TASK DIRECTIONS -
Set the data down again so that every line matches exactly.
══ SUPPLIED INFORMATION
/-! commitBeat -/

@[simp] theorem commitBeat_runState (x y m : Cplx) (d : DemNext) (s : State) : (commitBeat x y m d s).runState = s.runState := rfl
@[simp] theorem commitBeat_errCause (x y m : Cplx) (d : DemNext) (s : State) : (commitBeat x y m d s).errCause = s.errCause := rfl
@[simp] theorem commitBeat_errIndex (x y m : Cplx) (d : DemNext) (s : State) : (commitBeat x y m d s).errIndex = s.errIndex := rfl
@[simp] theorem commitBeat_irqStatus (x y m : Cplx) (d : DemNext) (s : State) : (commitBeat x y m d s).irqStatus = s.irqStatus := rfl
@[simp] theorem commitBeat_irqEnable (x y m : Cplx) (d : DemNext) (s : State) : (commitBeat x y m d s).irqEnable = s.irqEnable := rfl
@[simp] theorem commitBeat_sampleRate (x y m : Cplx) (d : DemNext) (s : State) : (commitBeat x y m d s).sampleRate = s.sampleRate := rfl
@[simp] theorem commitBeat_decimM (x y m : Cplx) (d : DemNext) (s : State) : (commitBeat x y m d s).decimM = s.decimM := rfl
@[simp] theorem commitBeat_dcAlpha (x y m : Cplx) (d : DemNext) (s : State) : (commitBeat x y m d s).dcAlpha = s.dcAlpha := rfl
@[simp] theorem commitBeat_mixFreq (x y m : Cplx) (d : DemNext) (s : State) : (commitBeat x y m d s).mixFreq = s.mixFreq := rfl
@[simp] theorem commitBeat_firNtaps (x y m : Cplx) (d : DemNext) (s : State) : (commitBeat x y m d s).firNtaps = s.firNtaps := rfl
@[simp] theorem commitBeat_tapAddr (x y m : Cplx) (d : DemNext) (s : State) : (commitBeat x y m d s).tapAddr = s.tapAddr := rfl
@[simp] theorem commitBeat_tapWlo (x y m : Cplx) (d : DemNext) (s : State) : (commitBeat x y m d s).tapWlo = s.tapWlo := rfl
@[simp] theorem commitBeat_tapRhi (x y m : Cplx) (d : DemNext) (s : State) : (commitBeat x y m d s).tapRhi = s.tapRhi := rfl
@[simp] theorem commitBeat_wAlpha (x y m : Cplx) (d : DemNext) (s : State) : (commitBeat x y m d s).wAlpha = s.wAlpha := rfl
@[simp] theorem commitBeat_wInc (x y m : Cplx) (d : DemNext) (s : State) : (commitBeat x y m d s).wInc = s.wInc := rfl
@[simp] theorem commitBeat_wNtaps (x y m : Cplx) (d : DemNext) (s : State) : (commitBeat x y m d s).wNtaps = s.wNtaps := rfl
@[simp] theorem commitBeat_wM (x y m : Cplx) (d : DemNext) (s : State) : (commitBeat x y m d s).wM = s.wM := rfl
@[simp] theorem commitBeat_inCount (x y m : Cplx) (d : DemNext) (s : State) : (commitBeat x y m d s).inCount = s.inCount := rfl
@[simp] theorem commitBeat_outCount (x y m : Cplx) (d : DemNext) (s : State) : (commitBeat x y m d s).outCount = if d.out.isSome then s.outCount + 1#64 else s.outCount := rfl
@[simp] theorem commitBeat_outRate (x y m : Cplx) (d : DemNext) (s : State) : (commitBeat x y m d s).outRate = s.outRate := rfl
@[simp] theorem commitBeat_rateInexact (x y m : Cplx) (d : DemNext) (s : State) : (commitBeat x y m d s).rateInexact = s.rateInexact := rfl
@[simp] theorem commitBeat_firGain (x y m : Cplx) (d : DemNext) (s : State) : (commitBeat x y m d s).firGain = s.firGain := rfl
@[simp] theorem commitBeat_snap (x y m : Cplx) (d : DemNext) (s : State) : (commitBeat x y m d s).snap = s.snap := rfl
@[simp] theorem commitBeat_dcPx (x y m : Cplx) (d : DemNext) (s : State) : (commitBeat x y m d s).dcPx = x := rfl
@[simp] theorem commitBeat_dcPy (x y m : Cplx) (d : DemNext) (s : State) : (commitBeat x y m d s).dcPy = y := rfl
@[simp] theorem commitBeat_phi (x y m : Cplx) (d : DemNext) (s : State) : (commitBeat x y m d s).phi = ncoNext s.phi s.wInc := rfl
@[simp] theorem commitBeat_hist (x y m : Cplx) (d : DemNext) (s : State) : (commitBeat x y m d s).hist = histPush s.wNtaps.toNat m s.hist := rfl
@[simp] theorem commitBeat_decCnt (x y m : Cplx) (d : DemNext) (s : State) : (commitBeat x y m d s).decCnt = decNext s.decCnt s.wM := rfl
@[simp] theorem commitBeat_demPrev (x y m : Cplx) (d : DemNext) (s : State) : (commitBeat x y m d s).demPrev = d.prev := rfl
@[simp] theorem commitBeat_demHasPrev (x y m : Cplx) (d : DemNext) (s : State) : (commitBeat x y m d s).demHasPrev = d.hasPrev := rfl
@[simp] theorem commitBeat_demKept (x y m : Cplx) (d : DemNext) (s : State) : (commitBeat x y m d s).demKept = d.kept := rfl
@[simp] theorem commitBeat_queue (x y m : Cplx) (d : DemNext) (s : State) : (commitBeat x y m d s).queue = s.queue ++ d.out.toList := rfl
@[simp] theorem commitBeat_taps (x y m : Cplx) (d : DemNext) (s : State) : (commitBeat x y m d s).taps = s.taps := rfl
@[simp] theorem commitBeat_offered (x y m : Cplx) (d : DemNext) (s : State) : (commitBeat x y m d s).offered = s.offered := rfl
@[simp] theorem commitBeat_result (x y m : Cplx) (d : DemNext) (s : State) : (commitBeat x y m d s).result = s.result := rfl
@[simp] theorem commitBeat_build (x y m : Cplx) (d : DemNext) (s : State) : (commitBeat x y m d s).build = s.build := rfl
════
ANSWER TO THE EXERCISE -
/-! commitBeat -/

@[simp] theorem commitBeat_runState (x y m : Cplx) (d : DemNext) (s : State) : (commitBeat x y m d s).runState = s.runState := rfl
@[simp] theorem commitBeat_errCause (x y m : Cplx) (d : DemNext) (s : State) : (commitBeat x y m d s).errCause = s.errCause := rfl
@[simp] theorem commitBeat_errIndex (x y m : Cplx) (d : DemNext) (s : State) : (commitBeat x y m d s).errIndex = s.errIndex := rfl
@[simp] theorem commitBeat_irqStatus (x y m : Cplx) (d : DemNext) (s : State) : (commitBeat x y m d s).irqStatus = s.irqStatus := rfl
@[simp] theorem commitBeat_irqEnable (x y m : Cplx) (d : DemNext) (s : State) : (commitBeat x y m d s).irqEnable = s.irqEnable := rfl
@[simp] theorem commitBeat_sampleRate (x y m : Cplx) (d : DemNext) (s : State) : (commitBeat x y m d s).sampleRate = s.sampleRate := rfl
@[simp] theorem commitBeat_decimM (x y m : Cplx) (d : DemNext) (s : State) : (commitBeat x y m d s).decimM = s.decimM := rfl
@[simp] theorem commitBeat_dcAlpha (x y m : Cplx) (d : DemNext) (s : State) : (commitBeat x y m d s).dcAlpha = s.dcAlpha := rfl
@[simp] theorem commitBeat_mixFreq (x y m : Cplx) (d : DemNext) (s : State) : (commitBeat x y m d s).mixFreq = s.mixFreq := rfl
@[simp] theorem commitBeat_firNtaps (x y m : Cplx) (d : DemNext) (s : State) : (commitBeat x y m d s).firNtaps = s.firNtaps := rfl
@[simp] theorem commitBeat_tapAddr (x y m : Cplx) (d : DemNext) (s : State) : (commitBeat x y m d s).tapAddr = s.tapAddr := rfl
@[simp] theorem commitBeat_tapWlo (x y m : Cplx) (d : DemNext) (s : State) : (commitBeat x y m d s).tapWlo = s.tapWlo := rfl
@[simp] theorem commitBeat_tapRhi (x y m : Cplx) (d : DemNext) (s : State) : (commitBeat x y m d s).tapRhi = s.tapRhi := rfl
@[simp] theorem commitBeat_wAlpha (x y m : Cplx) (d : DemNext) (s : State) : (commitBeat x y m d s).wAlpha = s.wAlpha := rfl
@[simp] theorem commitBeat_wInc (x y m : Cplx) (d : DemNext) (s : State) : (commitBeat x y m d s).wInc = s.wInc := rfl
@[simp] theorem commitBeat_wNtaps (x y m : Cplx) (d : DemNext) (s : State) : (commitBeat x y m d s).wNtaps = s.wNtaps := rfl
@[simp] theorem commitBeat_wM (x y m : Cplx) (d : DemNext) (s : State) : (commitBeat x y m d s).wM = s.wM := rfl
@[simp] theorem commitBeat_inCount (x y m : Cplx) (d : DemNext) (s : State) : (commitBeat x y m d s).inCount = s.inCount := rfl
@[simp] theorem commitBeat_outCount (x y m : Cplx) (d : DemNext) (s : State) : (commitBeat x y m d s).outCount = if d.out.isSome then s.outCount + 1#64 else s.outCount := rfl
@[simp] theorem commitBeat_outRate (x y m : Cplx) (d : DemNext) (s : State) : (commitBeat x y m d s).outRate = s.outRate := rfl
@[simp] theorem commitBeat_rateInexact (x y m : Cplx) (d : DemNext) (s : State) : (commitBeat x y m d s).rateInexact = s.rateInexact := rfl
@[simp] theorem commitBeat_firGain (x y m : Cplx) (d : DemNext) (s : State) : (commitBeat x y m d s).firGain = s.firGain := rfl
@[simp] theorem commitBeat_snap (x y m : Cplx) (d : DemNext) (s : State) : (commitBeat x y m d s).snap = s.snap := rfl
@[simp] theorem commitBeat_dcPx (x y m : Cplx) (d : DemNext) (s : State) : (commitBeat x y m d s).dcPx = x := rfl
@[simp] theorem commitBeat_dcPy (x y m : Cplx) (d : DemNext) (s : State) : (commitBeat x y m d s).dcPy = y := rfl
@[simp] theorem commitBeat_phi (x y m : Cplx) (d : DemNext) (s : State) : (commitBeat x y m d s).phi = ncoNext s.phi s.wInc := rfl
@[simp] theorem commitBeat_hist (x y m : Cplx) (d : DemNext) (s : State) : (commitBeat x y m d s).hist = histPush s.wNtaps.toNat m s.hist := rfl
@[simp] theorem commitBeat_decCnt (x y m : Cplx) (d : DemNext) (s : State) : (commitBeat x y m d s).decCnt = decNext s.decCnt s.wM := rfl
@[simp] theorem commitBeat_demPrev (x y m : Cplx) (d : DemNext) (s : State) : (commitBeat x y m d s).demPrev = d.prev := rfl
@[simp] theorem commitBeat_demHasPrev (x y m : Cplx) (d : DemNext) (s : State) : (commitBeat x y m d s).demHasPrev = d.hasPrev := rfl
@[simp] theorem commitBeat_demKept (x y m : Cplx) (d : DemNext) (s : State) : (commitBeat x y m d s).demKept = d.kept := rfl
@[simp] theorem commitBeat_queue (x y m : Cplx) (d : DemNext) (s : State) : (commitBeat x y m d s).queue = s.queue ++ d.out.toList := rfl
@[simp] theorem commitBeat_taps (x y m : Cplx) (d : DemNext) (s : State) : (commitBeat x y m d s).taps = s.taps := rfl
@[simp] theorem commitBeat_offered (x y m : Cplx) (d : DemNext) (s : State) : (commitBeat x y m d s).offered = s.offered := rfl
@[simp] theorem commitBeat_result (x y m : Cplx) (d : DemNext) (s : State) : (commitBeat x y m d s).result = s.result := rfl
@[simp] theorem commitBeat_build (x y m : Cplx) (d : DemNext) (s : State) : (commitBeat x y m d s).build = s.build := rfl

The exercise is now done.